Note, the test just imitates out of space error in btr_cur_pessimistic_insert, but not actually fills up InnoDB temporary space. In order to imitate it additional activity needed. For example, put DBUG_SYNC_WAIT(someID) into btr_cur_pessimistic_insert before calling fsp_reserve_free_extents and at the same time raise some another ID. In the test case create one more connection thread which will wait signal from btr_cur_pessimistic_insert and do something to fill up temporary tablespace. See https://dev.mysql.com/doc/internals/en/debug-sync-facility.html for details.
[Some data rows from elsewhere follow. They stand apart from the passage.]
/-- BUCKET_ADMISSION_CLOSE and BUCKET_DEADLINE (Table 14.5): from tick D − G no contribution is admitted; at tick D every open one is torn
as LATE. BUCKET_CLOSE_PASS (R340, R343): the bucket is verified, and failed if a check does not hold; `MEAN` divides; it is closed. -/
def Obligations.BucketsClose : Prop :=
  ∀ (s b : State) (tag : Nat) (u : Bucket), b = Claims.fresh s → b.bucket tag = some u →
    (u.state = .accepting → u.deadline ≤ b.time.now + u.margin →
      exec (.bucketAdmissionClose tag) s = .next (s.commit ((b.setBucket tag { u with state := .closing }).closing tag)))
    ∧ ((u.state = .accepting ∨ u.state = .closing) → u.deadline ≤ b.time.now →
      exec (.bucketDeadline tag) s = .next (s.commit
        (((b.setBucket tag { u with state := .closing }).tearAll tag .late).closing tag)))
    ∧ (u.state = .verifying → (u.ended = true ∨ b.bucketUp u = false) → ∀ chk,
      exec (.bucketClosePass tag chk) s = .next (s.commit (b.setBucket tag { u with state := .closed, ended := true, closedAt := b.time.now })))
    ∧ (u.state = .verifying → u.ended = false → b.bucketUp u = true → u.torn.isNone = true → b.closeFails u = false → u.mean = false →
      exec (.bucketClosePass tag .pass) s = .next (s.commit (b.setBucket tag { u with state := .closed, failed := false, closedAt := b.time.now })))
    ∧ (u.state = .verifying → u.ended = false → b.bucketUp u = true → u.mean = true → u.torn.isNone = true → b.closeFails u = false →
      exec (.bucketClosePass tag .pass) s = .next (s.commit (
        match (b.divideAll tag u).bucket tag with
        | some v => (b.divideAll tag u).setBucket tag { v with state := .closed, failed := false, closedAt := b.time.now }
        | none => b.divideAll tag u)))

/-! Bays and key passes -/

/-- BAY_PULL (R70, R273): a bay with room pulls the oldest command that it may take of the next admitted context in turn; changing context
it releases its working slots and zeroes its tiles and LU's store. WEIGHT_UPDATE (R274): the weight of each bay is its cores times its mean rate times its thermal factor, and
its depth is four times its share of the largest weight, rounded. PIECE_COMPLETE (R69, R42, R449 to R452): an engine's piece that passes its check is counted, and the engine takes its
next one; one that fails its retry ends its command with
INTEGRITY_FAULT and marks its core suspect. -/
def Obligations.BaysWork : Prop :=
  (∀ (s b t : State) (bay w c n k : Nat) (e : Entry), b = Claims.fresh s → w = bay / 22 → b.bayUp bay = true → (b.bay bay).applying = false →
    (b.bay bay).drained = false → (b.bay bay).weight ≠ 0 → b.inFlight bay < (b.bay bay).depth →
    (((List.range 16).map (fun i => ((b.bay bay).last + 1 + i) % 16)).filter (fun c => (b.bay bay).entry.getLsbD c)).findSome?
      (fun c => (b.nextOf bay c).map (fun q => (c, q))) = some (c, n, k) →
    b.turnTo bay c = some t → ∀ u, u = t.setBay bay { t.bay bay with last := c } → u.entry c n k = some e →
    exec (.bayPull bay) s = .next (s.commit ((u.setEntry c n k { e with phase := .pulled, bay := some bay }).unqueue w c n k)))
  ∧ (∀ (s b : State) (wing m : Nat) (ix : List Nat), b = Claims.fresh s →
    ix = ((List.range 22).map (· + wing * 22)).filter (fun i => b.bayUp i) → m = (ix.map b.bayWeight).foldl max 0 →
    exec (.weightUpdate wing) s = .next (s.commit (ix.foldl (fun t i => t.setBay i { t.bay i with
        eb := popcount 16 (t.bay i).cores, weight := b.bayWeight i * 65536 / 1500000
        depth := if m = 0 then 1 else max 1 ((8 * b.bayWeight i + m) / (2 * m)) }) b)))
  ∧ (∀ (s b u : State) (bay core c n k i : Nat) (en : Engine) (lane : Option Nat) (e : Entry), b = Claims.fresh s → b.entry c n k = some e →
    e.phase = .issued → core < 16 → (b.bay bay).cores.testBit core = true → b.workingOn bay core en ⟨c, n, k⟩ = some i →
    u = (b.pieceDone i (engineCode en) ⟨c, n, k⟩).tallyBay bay 93 →
    exec (.pieceComplete bay core en c n k .pass lane) s = .next (s.commit u)
    ∧ (en ≠ .mx → exec (.pieceComplete bay core en c n k .fail lane) s = .next (s.commit
        ((((u.tallyBay bay 96).setFate c n k .integrityFault).faultRec (bay / 22) (bay % 22) core 3 0xFF).suspectCore bay core))))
MySQL 8.0 has same code in btr_insert_on_non_leaf_level_func, but my test does not crash it.

Suggested fix:
When error in btr_cur_pessimistic_insert happens while InnoDB fills up temporary table it is not a catasrophic failure. It would be safe to just return an error to the client and continue operating.
[13 Oct 2020 13:44] Sveta Smirnova
Sorry, copied instructions from Percona bug report.

Read point 1 as: "Apply bug101154.diff to MySQL source code". Current commit I used "commit e18e2390b3f84a97f9d6cf53aff7d51b736faa4e"
[13 Oct 2020 13:45] Sveta Smirnova
Diff, which needs to be applied to MySQL source code. Tested with last commit "commit e18e2390b3f84a97f9d6cf53aff7d51b736faa4e"
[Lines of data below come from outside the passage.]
@[simp] theorem State.setBay_grade (s : State) (i : Nat) (x : Bay) : (s.setBay i x).grade = s.grade := rfl
@[simp] theorem State.setBay_cores (s : State) (i : Nat) (x : Bay) : (s.setBay i x).cores = s.cores := rfl
@[simp] theorem State.setBay_ticks (s : State) (i : Nat) (x : Bay) : (s.setBay i x).ticks = s.ticks := rfl
@[simp] theorem State.setBay_power (s : State) (i : Nat) (x : Bay) : (s.setBay i x).power = s.power := rfl
@[simp] theorem State.setBay_time (s : State) (i : Nat) (x : Bay) : (s.setBay i x).time = s.time := rfl
@[simp] theorem State.setBay_host (s : State) (i : Nat) (x : Bay) : (s.setBay i x).host = s.host := rfl
@[simp] theorem State.setBay_mbx (s : State) (i : Nat) (x : Bay) : (s.setBay i x).mbx = s.mbx := rfl
@[simp] theorem State.setBay_evt (s : State) (i : Nat) (x : Bay) : (s.setBay i x).evt = s.evt := rfl
@[simp] theorem State.setBay_hex (s : State) (i : Nat) (x : Bay) : (s.setBay i x).hex = s.hex := rfl
@[simp] theorem State.setBay_ledger (s : State) (i : Nat) (x : Bay) : (s.setBay i x).ledger = s.ledger := rfl
@[simp] theorem State.setBay_stamps (s : State) (i : Nat) (x : Bay) : (s.setBay i x).stamps = s.stamps := rfl
@[simp] theorem State.setBay_wings (s : State) (i : Nat) (x : Bay) : (s.setBay i x).wings = s.wings := rfl
@[simp] theorem State.setBay_stks (s : State) (i : Nat) (x : Bay) : (s.setBay i x).stks = s.stks := rfl
@[simp] theorem State.setBay_ports (s : State) (i : Nat) (x : Bay) : (s.setBay i x).ports = s.ports := rfl
@[simp] theorem State.setBay_ctxs (s : State) (i : Nat) (x : Bay) : (s.setBay i x).ctxs = s.ctxs := rfl
@[simp] theorem State.setBay_map (s : State) (i : Nat) (x : Bay) : (s.setBay i x).map = s.map := rfl
@[simp] theorem State.setBay_tests (s : State) (i : Nat) (x : Bay) : (s.setBay i x).tests = s.tests := rfl
@[simp] theorem State.setBay_xbSuspect (s : State) (i : Nat) (x : Bay) : (s.setBay i x).xbSuspect = s.xbSuspect := rfl
@[simp] theorem State.setBay_planes (s : State) (i : Nat) (x : Bay) : (s.setBay i x).planes = s.planes := rfl
@[simp] theorem State.setBay_slots (s : State) (i : Nat) (x : Bay) : (s.setBay i x).slots = s.slots := rfl
@[simp] theorem State.setBay_mem (s : State) (i : Nat) (x : Bay) : (s.setBay i x).mem = s.mem := rfl
@[simp] theorem State.setBay_buckets (s : State) (i : Nat) (x : Bay) : (s.setBay i x).buckets = s.buckets := rfl
@[simp] theorem State.setBay_tagHolds (s : State) (i : Nat) (x : Bay) : (s.setBay i x).tagHolds = s.tagHolds := rfl
@[simp] theorem State.setBay_tagWaits (s : State) (i : Nat) (x : Bay) : (s.setBay i x).tagWaits = s.tagWaits := rfl
@[simp] theorem State.setBay_fills (s : State) (i : Nat) (x : Bay) : (s.setBay i x).fills = s.fills := rfl
@[simp] theorem State.setBay_poison (s : State) (i : Nat) (x : Bay) : (s.setBay i x).poison = s.poison := rfl
@[simp] theorem State.setBay_stores (s : State) (i : Nat) (x : Bay) : (s.setBay i x).stores = s.stores := rfl
@[simp] theorem State.setBay_draw (s : State) (i : Nat) (x : Bay) : (s.setBay i x).draw = s.draw := rfl
@[simp] theorem State.setBay_pending (s : State) (i : Nat) (x : Bay) : (s.setBay i x).pending = s.pending := rfl

@[simp] theorem State.setStk_grade (s : State) (i : Nat) (x : Stack) : (s.setStk i x).grade = s.grade := rfl
@[simp] theorem State.setStk_cores (s : State) (i : Nat) (x : Stack) : (s.setStk i x).cores = s.cores := rfl
@[simp] theorem State.setStk_ticks (s : State) (i : Nat) (x : Stack) : (s.setStk i x).ticks = s.ticks := rfl
@[simp] theorem State.setStk_power (s : State) (i : Nat) (x : Stack) : (s.setStk i x).power = s.power := rfl
@[simp] theorem State.setStk_time (s : State) (i : Nat) (x : Stack) : (s.setStk i x).time = s.time := rfl
@[simp] theorem State.setStk_host (s : State) (i : Nat) (x : Stack) : (s.setStk i x).host = s.host := rfl
@[simp] theorem State.setStk_mbx (s : State) (i : Nat) (x : Stack) : (s.setStk i x).mbx = s.mbx := rfl
@[simp] theorem State.setStk_evt (s : State) (i : Nat) (x : Stack) : (s.setStk i x).evt = s.evt := rfl
@[simp] theorem State.setStk_hex (s : State) (i : Nat) (x : Stack) : (s.setStk i x).hex = s.hex := rfl
@[simp] theorem State.setStk_ledger (s : State) (i : Nat) (x : Stack) : (s.setStk i x).ledger = s.ledger := rfl
@[simp] theorem State.setStk_stamps (s : State) (i : Nat) (x : Stack) : (s.setStk i x).stamps = s.stamps := rfl
@[simp] theorem State.setStk_wings (s : State) (i : Nat) (x : Stack) : (s.setStk i x).wings = s.wings := rfl
@[simp] theorem State.setStk_bays (s : State) (i : Nat) (x : Stack) : (s.setStk i x).bays = s.bays := rfl
@[simp] theorem State.setStk_ports (s : State) (i : Nat) (x : Stack) : (s.setStk i x).ports = s.ports := rfl
@[simp] theorem State.setStk_ctxs (s : State) (i : Nat) (x : Stack) : (s.setStk i x).ctxs = s.ctxs := rfl
@[simp] theorem State.setStk_map (s : State) (i : Nat) (x : Stack) : (s.setStk i x).map = s.map := rfl
@[simp] theorem State.setStk_tests (s : State) (i : Nat) (x : Stack) : (s.setStk i x).tests = s.tests := rfl
@[simp] theorem State.setStk_xbSuspect (s : State) (i : Nat) (x : Stack) : (s.setStk i x).xbSuspect = s.xbSuspect := rfl
@[simp] theorem State.setStk_planes (s : State) (i : Nat) (x : Stack) : (s.setStk i x).planes = s.planes := rfl
@[simp] theorem State.setStk_slots (s : State) (i : Nat) (x : Stack) : (s.setStk i x).slots = s.slots := rfl
@[simp] theorem State.setStk_mem (s : State) (i : Nat) (x : Stack) : (s.setStk i x).mem = s.mem := rfl
@[simp] theorem State.setStk_buckets (s : State) (i : Nat) (x : Stack) : (s.setStk i x).buckets = s.buckets := rfl
@[simp] theorem State.setStk_tagHolds (s : State) (i : Nat) (x : Stack) : (s.setStk i x).tagHolds = s.tagHolds := rfl
@[simp] theorem State.setStk_tagWaits (s : State) (i : Nat) (x : Stack) : (s.setStk i x).tagWaits = s.tagWaits := rfl
@[simp] theorem State.setStk_fills (s : State) (i : Nat) (x : Stack) : (s.setStk i x).fills = s.fills := rfl
@[simp] theorem State.setStk_poison (s : State) (i : Nat) (x : Stack) : (s.setStk i x).poison = s.poison := rfl
@[simp] theorem State.setStk_stores (s : State) (i : Nat) (x : Stack) : (s.setStk i x).stores = s.stores := rfl
@[simp] theorem State.setStk_draw (s : State) (i : Nat) (x : Stack) : (s.setStk i x).draw = s.draw := rfl
@[simp] theorem State.setStk_pending (s : State) (i : Nat) (x : Stack) : (s.setStk i x).pending = s.pending := rfl

@[simp] theorem State.setPort_grade (s : State) (p : Nat) (x : Port) : (s.setPort p x).grade = s.grade := rfl
@[simp] theorem State.setPort_cores (s : State) (p : Nat) (x : Port) : (s.setPort p x).cores = s.cores := rfl
@[simp] theorem State.setPort_ticks (s : State) (p : Nat) (x : Port) : (s.setPort p x).ticks = s.ticks := rfl
@[simp] theorem State.setPort_power (s : State) (p : Nat) (x : Port) : (s.setPort p x).power = s.power := rfl
@[simp] theorem State.setPort_time (s : State) (p : Nat) (x : Port) : (s.setPort p x).time = s.time := rfl
@[simp] theorem State.setPort_host (s : State) (p : Nat) (x : Port) : (s.setPort p x).host = s.host := rfl
@[simp] theorem State.setPort_mbx (s : State) (p : Nat) (x : Port) : (s.setPort p x).mbx = s.mbx := rfl
@[simp] theorem State.setPort_evt (s : State) (p : Nat) (x : Port) : (s.setPort p x).evt = s.evt := rfl
@[simp] theorem State.setPort_hex (s : State) (p : Nat) (x : Port) : (s.setPort p x).hex = s.hex := rfl
@[simp] theorem State.setPort_ledger (s : State) (p : Nat) (x : Port) : (s.setPort p x).ledger = s.ledger := rfl
@[simp] theorem State.setPort_stamps (s : State) (p : Nat) (x : Port) : (s.setPort p x).stamps = s.stamps := rfl
@[simp] theorem State.setPort_wings (s : State) (p : Nat) (x : Port) : (s.setPort p x).wings = s.wings := rfl
@[simp] theorem State.setPort_bays (s : State) (p : Nat) (x : Port) : (s.setPort p x).bays = s.bays := rfl
@[simp] theorem State.setPort_stks (s : State) (p : Nat) (x : Port) : (s.setPort p x).stks = s.stks := rfl
@[simp] theorem State.setPort_ctxs (s : State) (p : Nat) (x : Port) : (s.setPort p x).ctxs = s.ctxs := rfl
@[simp] theorem State.setPort_map (s : State) (p : Nat) (x : Port) : (s.setPort p x).map = s.map := rfl
@[simp] theorem State.setPort_tests (s : State) (p : Nat) (x : Port) : (s.setPort p x).tests = s.tests := rfl
@[simp] theorem State.setPort_xbSuspect (s : State) (p : Nat) (x : Port) : (s.setPort p x).xbSuspect = s.xbSuspect := rfl
@[simp] theorem State.setPort_planes (s : State) (p : Nat) (x : Port) : (s.setPort p x).planes = s.planes := rfl
@[simp] theorem State.setPort_slots (s : State) (p : Nat) (x : Port) : (s.setPort p x).slots = s.slots := rfl
@[simp] theorem State.setPort_mem (s : State) (p : Nat) (x : Port) : (s.setPort p x).mem = s.mem := rfl
@[simp] theorem State.setPort_buckets (s : State) (p : Nat) (x : Port) : (s.setPort p x).buckets = s.buckets := rfl
@[simp] theorem State.setPort_tagHolds (s : State) (p : Nat) (x : Port) : (s.setPort p x).tagHolds = s.tagHolds := rfl
@[simp] theorem State.setPort_tagWaits (s : State) (p : Nat) (x : Port) : (s.setPort p x).tagWaits = s.tagWaits := rfl
@[simp] theorem State.setPort_fills (s : State) (p : Nat) (x : Port) : (s.setPort p x).fills = s.fills := rfl
@[simp] theorem State.setPort_poison (s : State) (p : Nat) (x : Port) : (s.setPort p x).poison = s.poison := rfl
@[simp] theorem State.setPort_stores (s : State) (p : Nat) (x : Port) : (s.setPort p x).stores = s.stores := rfl
@[simp] theorem State.setPort_draw (s : State) (p : Nat) (x : Port) : (s.setPort p x).draw = s.draw := rfl
@[simp] theorem State.setPort_pending (s : State) (p : Nat) (x : Port) : (s.setPort p x).pending = s.pending := rfl

@[simp] theorem State.setDom_grade (s : State) (d : Nat) (x : Domain) : (s.setDom d x).grade = s.grade := rfl
@[simp] theorem State.setDom_cores (s : State) (d : Nat) (x : Domain) : (s.setDom d x).cores = s.cores := rfl
@[simp] theorem State.setDom_ticks (s : State) (d : Nat) (x : Domain) : (s.setDom d x).ticks = s.ticks := rfl
@[simp] theorem State.setDom_time (s : State) (d : Nat) (x : Domain) : (s.setDom d x).time = s.time := rfl
@[simp] theorem State.setDom_host (s : State) (d : Nat) (x : Domain) : (s.setDom d x).host = s.host := rfl
@[simp] theorem State.setDom_mbx (s : State) (d : Nat) (x : Domain) : (s.setDom d x).mbx = s.mbx := rfl
@[simp] theorem State.setDom_evt (s : State) (d : Nat) (x : Domain) : (s.setDom d x).evt = s.evt := rfl
@[simp] theorem State.setDom_hex (s : State) (d : Nat) (x : Domain) : (s.setDom d x).hex = s.hex := rfl
@[simp] theorem State.setDom_ledger (s : State) (d : Nat) (x : Domain) : (s.setDom d x).ledger = s.ledger := rfl
@[simp] theorem State.setDom_stamps (s : State) (d : Nat) (x : Domain) : (s.setDom d x).stamps = s.stamps := rfl
@[simp] theorem State.setDom_wings (s : State) (d : Nat) (x : Domain) : (s.setDom d x).wings = s.wings := rfl
@[simp] theorem State.setDom_bays (s : State) (d : Nat) (x : Domain) : (s.setDom d x).bays = s.bays := rfl
@[simp] theorem State.setDom_stks (s : State) (d : Nat) (x : Domain) : (s.setDom d x).stks = s.stks := rfl
@[simp] theorem State.setDom_ports (s : State) (d : Nat) (x : Domain) : (s.setDom d x).ports = s.ports := rfl
@[simp] theorem State.setDom_ctxs (s : State) (d : Nat) (x : Domain) : (s.setDom d x).ctxs = s.ctxs := rfl
@[simp] theorem State.setDom_map (s : State) (d : Nat) (x : Domain) : (s.setDom d x).map = s.map := rfl
@[simp] theorem State.setDom_tests (s : State) (d : Nat) (x : Domain) : (s.setDom d x).tests = s.tests := rfl
@[simp] theorem State.setDom_xbSuspect (s : State) (d : Nat) (x : Domain) : (s.setDom d x).xbSuspect = s.xbSuspect := rfl
@[simp] theorem State.setDom_planes (s : State) (d : Nat) (x : Domain) : (s.setDom d x).planes = s.planes := rfl
@[simp] theorem State.setDom_slots (s : State) (d : Nat) (x : Domain) : (s.setDom d x).slots = s.slots := rfl
@[simp] theorem State.setDom_mem (s : State) (d : Nat) (x : Domain) : (s.setDom d x).mem = s.mem := rfl
@[simp] theorem State.setDom_buckets (s : State) (d : Nat) (x : Domain) : (s.setDom d x).buckets = s.buckets := rfl
@[simp] theorem State.setDom_tagHolds (s : State) (d : Nat) (x : Domain) : (s.setDom d x).tagHolds = s.tagHolds := rfl
@[simp] theorem State.setDom_tagWaits (s : State) (d : Nat) (x : Domain) : (s.setDom d x).tagWaits = s.tagWaits := rfl
@[simp] theorem State.setDom_fills (s : State) (d : Nat) (x : Domain) : (s.setDom d x).fills = s.fills := rfl
@[simp] theorem State.setDom_poison (s : State) (d : Nat) (x : Domain) : (s.setDom d x).poison = s.poison := rfl
@[simp] theorem State.setDom_stores (s : State) (d : Nat) (x : Domain) : (s.setDom d x).stores = s.stores := rfl
@[simp] theorem State.setDom_draw (s : State) (d : Nat) (x : Domain) : (s.setDom d x).draw = s.draw := rfl
@[simp] theorem State.setDom_pending (s : State) (d : Nat) (x : Domain) : (s.setDom d x).pending = s.pending := rfl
Attachment: bug101154.diff (text/x-patch), 2.70 KiB.

[13 Oct 2020 13:48] Sveta Smirnova
Test case, part

Attachment: PS-7318.test.gz.part-aa (application/octet-stream, text), 2.50 MiB.

[13 Oct 2020 13:57] Sveta Smirnova
Test case, part

Attachment: PS-7318.test.gz.part-ab (application/octet-stream, text), 2.50 MiB.

[13 Oct 2020 14:01] Sveta Smirnova
Test case, part

Attachment: PS-7318.test.gz.part-ac (application/octet-stream, text), 2.50 MiB.

[13 Oct 2020 14:02] Sveta Smirnova
Test case, part

Attachment: PS-7318.test.gz.part-ad (application/octet-stream, text), 2.50 MiB.

[13 Oct 2020 14:03] Sveta Smirnova
Test case, part

Attachment: PS-7318.test.gz.part-ae (application/octet-stream, text), 2.50 MiB.

[13 Oct 2020 14:06] Sveta Smirnova
Test case, part

Attachment: PS-7318.test.gz.part-af (application/octet-stream, text), 2.50 MiB.

[13 Oct 2020 14:07] Sveta Smirnova
Test case, final part

Attachment: PS-7318.test.gz.part-ag (application/octet-stream, text), 1.89 MiB.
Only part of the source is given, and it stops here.